→ RECORDS SHOWN:

-- ==== Sys2Proof/Syntax.lean ====
section
/-! DEFINITION. The commands of the block: one constructor for each row of spec/opcode_table.json, with what the row needs from outside:
the master and value of a register access, the unit an event strikes, the outcome of a physical process (a self-test, a lock, a
measurement), the bytes of a frame. Each constructor's docstring names its rule. -/

namespace Sys2Proof

/-- Who makes a register access (R446): the PCIe host, the secondary host on an Ethernet port, or the stylus. -/
inductive Master where
  | pcie | secondary | stylus
deriving DecidableEq, Repr

/-- What happens to a register in the cycle of a write: another master that writes it (R330, R447), and its bits that hardware events set (R11). -/
structure SameCycle where
  other : Option Master
  events : Word
deriving DecidableEq, Repr

/-- The sender of a frame at the wake-up receiver, and how many ns before the frame's end the detectors of ports A and B found its sync field (R114). -/
structure WurSender where
  member : BitVec 10
  atA : Option Nat
  atB : Option Nat
deriving DecidableEq, Repr

/-- What the steps 1 to 4 of a start find (R429): regulator phases failing their self-test (rail, phase), a rail that cannot be
supplied, the locks of step 3, engines failing their self-test, each with the first failing unit, synthesisers failing theirs, whether the flash answers SFDP, whether TMODE
is at a level other than the one that starts the device (R451), and whether VDDIO is at 3.3 V (R453), else at 1.8 V. -/
structure StartOutcome where
  badPhases : List (Nat × Nat)
  engLock : Bool
  pktLock : Bool
  serdesLock : Bool
  xo80 : Bool
  badEngines : List (Fin 14 × Fin 64)
  badSynths : List (Fin 5)
  sfdp : Bool
  revision : Nat
  testMode : Bool
  vddio33 : Bool
deriving DecidableEq, Repr

/-- A token offered to a role (R45 to R56): hash of the packet's source and flow, source and indirection entry, the timer it belongs to, and
its other content. -/
structure TokenIn where
  source : Nat
  hash : Nat
  timer : Option Nat
  body : List Byte
deriving DecidableEq, Repr

/-- What DRAM training found (R353): whether some rate trained and which (0 to 2), the time it took in ms, whether the devices are x16, and whether they
are of 16 Gb. -/
structure DramFound where
  ok : Bool
  rate : Nat
  ms : Nat
  x16 : Bool
  g16 : Bool
deriving DecidableEq, Repr

/-- How a memory line reads: clean, with a correctable error corrected in flight, or uncorrectable (R338). -/
inductive LineRead where
  | clean (v : BitVec 512)
  | corrected (v : BitVec 512)
  | uncorrectable
deriving DecidableEq, Repr

/-- The checks of R61 that a command reports: cause 1 (the scratchpad and its 64-bit word), 2 and 3 (the stage), 5 (the clock monitor). -/
inductive EngCheck where
  | scratchpad (n : Fin 16) (word : Fin 8192)
  | stageTable (n : Fin 16)
  | residue (n : Fin 16)
  | clock
deriving DecidableEq, Repr

/-- A Wi-Fi channel: its band (0 = 2.4 GHz, 1 = 5 GHz, 2 = 6 GHz), the 20 MHz channels it covers, numbered as the maps of R104 number them, and
its width code (R104: 0 = 20 to 4 = 320 MHz). -/
structure Channel where
  band : Nat
  subs : List Nat
  width : Nat
deriving DecidableEq, Repr

/-- What a transmit request carries, as R164 tells LATE frames apart. -/
inductive TxKind where
  | dls | stp | trigger | beacon | cts | contention
deriving DecidableEq, Repr

/-- The form of a PPDU (R118): its format (0 DSSS or CCK, 1 non-HT OFDM, 2 HT, 3 VHT, 4 HE, 5 EHT), MCS (at formats 0 and 1 the number of the rate), streams, width code, whether
its preamble is punctured, and its MPDUs. -/
structure PhyForm where
  format : Nat
  mcs : Nat
  streams : Nat
  width : Nat
  punctured : Bool
  mpdus : Nat
deriving DecidableEq, Repr

/-- A transmit request (R94): the AIR role's number for it, its duration in ns, the TB0 time in ns by which a scheduled frame must start
(slot start plus guard), none for a contention frame, its kind, the form of its PPDU (R118), and for how many ns after it the response it solicits is expected (R122). -/
structure TxReq where
  tag : Nat
  dur : Nat
  startBy : Option Nat
  kind : TxKind
  form : PhyForm
  resp : Nat
deriving DecidableEq, Repr

/-- An MPDU of a PPDU to be sent: the packet, its airtime in ns, and whether the response acknowledges it. -/
structure Mpdu where
  id : Nat
  ns : Nat
  acked : Bool
deriving DecidableEq, Repr

/-- One user of a PPDU to be sent (R159): its station, the resource unit it is in, its streams, MCS and PHY rate in units of 0.5 Mb/s, and its MPDUs. -/
structure PpduUser where
  st : Fin 4096
  ru : Nat
  streams : Nat
  mcs : Nat
  rate : Nat
  mpdus : List Mpdu
deriving DecidableEq, Repr

/-- A PPDU to be sent to stations (R118, R119, R159): format, width code, whether its preamble is punctured, and its users. -/
structure Ppdu where
  format : Nat
  width : Nat
  punctured : Bool
  users : List PpduUser
deriving DecidableEq, Repr

/-- The data of a PPDU in a Stipple span (R130): its payload bytes, the MPDUs in them, and their station. -/
structure StpData where
  bytes : List Byte
  st : Fin 4096
  mpdus : List Mpdu
deriving DecidableEq, Repr

/-- The times of a trigger round in ns (R160): the trigger frame, what the largest selected uplink buffer needs in its resource unit, and the multi-STA BlockAck. -/
structure UltTimes where
  trig : Nat
  need : Nat
  ack : Nat
deriving DecidableEq, Repr

/-- The signal-field check at which a reception is abandoned (R123). -/
inductive SigCheck where
  | lsig | htSig | vhtSigA | heSigA | uSig | ehtSig | sfd
deriving DecidableEq, Repr

/-- How a transmitted frame ended (R102). -/
inductive FrameEnd where
  | complete | coexCut | synthCut | chainFence
deriving DecidableEq, Repr

/-- The calibration steps of R98. -/
inductive CalKind where
  | rxDc | txLo | txIq | rxIq | feedback | interChain
deriving DecidableEq, Repr

/-- What an AIR role's draw carries (R301): the run kind (R155), the users wanted, each user's data budget in µs, the run's SPID, the stations it may not
have (claimed by other radios, or served SCHED_MAX times), for CTN the access category that won and whether a station is named (power-save
delivery), for STP the link. -/
structure DrawReq where
  kind : Nat
  users : Nat
  budget : List Nat
  spid : Nat
  barred : List Nat
  ac : Nat
  named : Option Nat
  link : Fin 8
deriving DecidableEq, Repr

/-- What the compare pass finds beside a scratchpad line (R57, R345): an uncommitted write is buffered for it; its ledger line has a correctable error, corrected as it is read. -/
structure LedgerSide where
  buffered : Bool
  corrected : Bool
deriving DecidableEq, Repr

/-- Where an uncorrectable on-chip error lies (R346): a Plate-cache page with the role code whose body lies in it (0 = none), a ledger line of a role, a cell of a queued packet (queue, place in it), an
entry of a role's input queue, a flow-cache entry, a first-level trie entry, a record, a policer. -/
inductive MemPlace where
  | plateCache (page : Fin 2048) (role : Fin 13)
  | ledger (role : Fin 12) (line : Fin 16384)
  | cell (queue : Fin 32864) (place : Nat)
  | queueEntry (role : Fin 12) (place : Nat)
  | flowCache (set : Fin 65536) (way : Fin 4)
  | trie (v6 : Bool)
  | record (i : Fin 49152)
  | policer (i : Fin 65536)
deriving DecidableEq, Repr

/-- How a word reads on a background pass (R338). -/
inductive ScrubRead where
  | clean
  | corrected
  | uncorrectable (p : MemPlace)
deriving DecidableEq, Repr

/-- A DRAM request on its arrival (R359): client port, line address, the bytes of a write. -/
structure DramReq where
  port : Fin 10
  addr : Nat
  data : Option (List Byte)
deriving DecidableEq, Repr

/-- How a DRAM read ends (R361): clean, corrected, or uncorrectable in a byte lane (4 = the ECC device), with the other copy of a mirrored line
readable or not and, for a spill read, the queue it was for. -/
inductive DramRead where
  | clean
  | corrected
  | bad (lane : Fin 5) (mirrorGood : Bool) (queue : Fin 32864)
deriving DecidableEq, Repr

/-- The clock that fails in service (R442). -/
inductive ClockFault where
  | engPll | pktPll | tclkPll | xo80
deriving DecidableEq, Repr

/-- A fixed-logic cluster (R440): region PKT, BBD or RFE and its cluster code. -/
structure Cluster where
  region : Fin 3
  code : Fin 16
deriving DecidableEq, Repr

/-- What a preamble detector finds (R121, R123): a preamble with its power in hundredths of a decibel, a trigger on noise, or the first signal-field
check failed of the reception in progress. -/
inductive Detection where
  | preamble (power : Int)
  | noise (power : Int)
  | abandoned (c : SigCheck)
deriving DecidableEq, Repr

/-- What protects a received MPDU (R375, R376): its key ID, packet number, receive counter (0 to 7 TID, 8 non-QoS, 9 management), and whether its tag verifies. -/
structure MpduProt where
  keyId : Fin 8
  pn : Nat
  counter : Fin 10
  micOk : Bool
deriving DecidableEq, Repr

/-- An MPDU of a received PPDU with a good FCS, after BlockAck reordering (R375): its BSS, its station where known, its protection, if any, and its bytes from the Frame Control to the end
of its body, decrypted and without the headers of its cipher. Control frames stand here only where the AIR role does not consume them (R325). -/
structure RxMpdu where
  bss : Fin 16
  st : Option (Fin 4096)
  prot : Option MpduProt
  frame : List Byte
deriving DecidableEq, Repr

/-- What a receiver measures of a PPDU from a member (R133, R143): the member, the SINR of every stream and data subcarrier as a power ratio in 2^-16,
the carrier offset in Hz. -/
structure Measured where
  member : Fin 1024
  sinr : List (List Nat)
  cfo : Int
deriving DecidableEq, Repr

/-- How a reception ends: a PPDU not supported, with the ns of its L-SIG duration still to run (R120); more streams than the chains that a calibration step leaves (R100); a PPDU of an ordinary
format with its form, the ns that its Duration field still reserves for others or, where it is not supported, that its L-SIG still gives, the number of MPDUs whose FCS failed, its other MPDUs, its uplink buffer reports in KiB by station, its power-save bits by station, and
what was measured if it came from a member; a Stipple PPDU with the 90 bits of its SSIG below the CRC, the number of MPDUs whose FCS failed, the ns of its L-SIG duration still
to run, and the bytes of the response it solicits, if any. -/
inductive RxEnd where
  | unsupported (rest : Nat)
  | calLost
  | frame (form : PhyForm) (rest : Nat) (fcsFails : Nat) (mpdus : List RxMpdu) (reports : List (Fin 4096 × Nat)) (pm : List (Fin 4096 × Bool)) (m : Option Measured)
  | stipple (ssig : BitVec 90) (fcsFails : Nat) (rest : Nat) (ack : List Byte) (m : Measured)
deriving DecidableEq, Repr

/-- What a token does on the halted engine (R477): the scratchpad lines it writes, the output tokens it would have sent, and the lines that stages
read or write, as (stage − 1, scratchpad, line). -/
structure TokenRun where
  writes : List (Nat × BitVec 512)
  outputs : List (List Byte)
  touched : List (Fin 16 × Fin 16 × Nat)
deriving DecidableEq, Repr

→ EXERCISE: Where the listing above has a line with "the stylus. -/", start there, and output every line exactly through the line with "its other content. -/", which is also included.

→ SOLUTION:
/-- Who makes a register access (R446): the PCIe host, the secondary host on an Ethernet port, or the stylus. -/
inductive Master where
  | pcie | secondary | stylus
deriving DecidableEq, Repr

/-- What happens to a register in the cycle of a write: another master that writes it (R330, R447), and its bits that hardware events set (R11). -/
structure SameCycle where
  other : Option Master
  events : Word
deriving DecidableEq, Repr

/-- The sender of a frame at the wake-up receiver, and how many ns before the frame's end the detectors of ports A and B found its sync field (R114). -/
structure WurSender where
  member : BitVec 10
  atA : Option Nat
  atB : Option Nat
deriving DecidableEq, Repr

/-- What the steps 1 to 4 of a start find (R429): regulator phases failing their self-test (rail, phase), a rail that cannot be
supplied, the locks of step 3, engines failing their self-test, each with the first failing unit, synthesisers failing theirs, whether the flash answers SFDP, whether TMODE
is at a level other than the one that starts the device (R451), and whether VDDIO is at 3.3 V (R453), else at 1.8 V. -/
structure StartOutcome where
  badPhases : List (Nat × Nat)
  engLock : Bool
  pktLock : Bool
  serdesLock : Bool
  xo80 : Bool
  badEngines : List (Fin 14 × Fin 64)
  badSynths : List (Fin 5)
  sfdp : Bool
  revision : Nat
  testMode : Bool
  vddio33 : Bool
deriving DecidableEq, Repr

/-- A token offered to a role (R45 to R56): hash of the packet's source and flow, source and indirection entry, the timer it belongs to, and
its other content. -/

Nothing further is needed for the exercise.